═══ LISTED RECORDS ═══
@[simp] theorem exec_thermalIsolation (t : Time) (s : State) :
    exec (.thermalIsolation t) s = at_ t (fsDrive thermalIsolate) s := rfl

@[simp] theorem exec_voltageSample (t : Time) (r : Fin 8) (mv : BitVec 16) (s : State) :
    exec (.voltageSample t r mv) s = at_ t (voltageSample r mv.toNat) s := rfl

@[simp] theorem exec_temperaturePeakRead (n : Fin 16) (s : State) :
    exec (.temperaturePeakRead n) s = onDev (peakRead n) s := rfl

@[simp] theorem exec_hello (m : WaifelMsg) (s : State) :
    exec (.hello m) s = at_ m.t (helloOp m) s := rfl

@[simp] theorem exec_openSession (m : WaifelMsg) (s : State) :
    exec (.openSession m) s = at_ m.t (openOp m) s := rfl

@[simp] theorem exec_close (m : WaifelMsg) (s : State) :
    exec (.close m) s = at_ m.t (inSession m 0x30 m.payload.isEmpty endSession) s := rfl

@[simp] theorem exec_sessionOpenTimeout (t : Time) (i : Fin 4) (s : State) :
    exec (.sessionOpenTimeout t i) s = at_ t (openTimeout (i.val + 1)) s := rfl

@[simp] theorem exec_sessionIdleTimeout (t : Time) (i : Fin 4) (s : State) :
    exec (.sessionIdleTimeout t i) s = at_ t (idleTimeout (i.val + 1)) s := rfl

@[simp] theorem exec_servicePortFrame (t : Time) (bs : List Byte) (s : State) :
    exec (.servicePortFrame t bs) s = at_ t (serviceOp bs) s := rfl

@[simp] theorem exec_imageBegin (m : WaifelMsg) (s : State) :
    exec (.imageBegin m) s =
    at_ m.t (inSession m 0x20 (m.payload.length == 8 && decide ((m.payload.getD 0 0).toNat ≤ 1)) (imageBegin m)) s := rfl

@[simp] theorem exec_imageBlock (m : WaifelMsg) (s : State) :
    exec (.imageBlock m) s =
    at_ m.t (inSession m 0x21 (decide (5 ≤ m.payload.length) && decide (m.payload.length ≤ 1028)) (imageBlock m)) s := rfl

@[simp] theorem exec_imageEnd (m : WaifelMsg) (s : State) :
    exec (.imageEnd m) s = at_ m.t (inSession m 0x22 m.payload.isEmpty (imageEnd m)) s := rfl

@[simp] theorem exec_setServiceKey (t : Time) (p : Path) (key : BitVec 256) (s : State) :
    exec (.setServiceKey t p key) s =
    at_ t (commandOn p true (fun d => (0, setServiceKey key d))) s := rfl

@[simp] theorem exec_activationRequest (t : Time) (p : Path) (s : State) :
    exec (.activationRequest t p) s =
    at_ t (commandOn p true (fun d => (0, activationAsk d))) s := rfl

@[simp] theorem exec_activationAbort (t : Time) (p : Path) (s : State) :
    exec (.activationAbort t p) s = at_ t (commandOn p true activationAbort) s := rfl

@[simp] theorem exec_activationCommit (t : Time) (s : State) :
    exec (.activationCommit t) s = at_ t (fsDrive activationCommit) s := rfl

@[simp] theorem exec_confirm (t : Time) (p : Path) (v : BitVec 8) (s : State) :
    exec (.confirm t p v) s = at_ t (commandOn p true (confirmCmd v.toNat)) s := rfl

@[simp] theorem exec_autoConfirm (t : Time) (s : State) :
    exec (.autoConfirm t) s = at_ t autoConfirm s := rfl

@[simp] theorem exec_trialTimeout (t : Time) (s : State) :
    exec (.trialTimeout t) s = at_ t (fsDrive trialTimeout) s := rfl

@[simp] theorem exec_porstAssert (t : Time) (s : State) :
    exec (.porstAssert t) s = .next { s with dev := fsDrive (porstAssert t) s.dev } := rfl

@[simp] theorem exec_powerGood (b : BootInputs) (s : State) :
    exec (.powerGood b) s =
    .next (if s.dev.porstLow then clearedMemory { s with dev := fsDrive (powerGood b) s.dev } else s) := rfl

@[simp] theorem exec_warmReset (b : BootInputs) (s : State) :
    exec (.warmReset b) s =
    .next (if warmTaken s.dev then clearedMemory { s with dev := fsDrive (fun d => warmReset b (tick b.t d)) s.dev } else s) := rfl

@[simp] theorem exec_lineStartRelease (t : Time) (s : State) :
    exec (.lineStartRelease t) s = at_ t (fsDrive lineStart) s := rfl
═══
▶ **WORK ITEM**
Check each line above for the string "clearedMemory" and return those that contain it.

▶ **RESULT OF THIS TASK**
    .next (if s.dev.porstLow then clearedMemory { s with dev := fsDrive (powerGood b) s.dev } else s) := rfl
    .next (if warmTaken s.dev then clearedMemory { s with dev := fsDrive (fun d => warmReset b (tick b.t d)) s.dev } else s) := rfl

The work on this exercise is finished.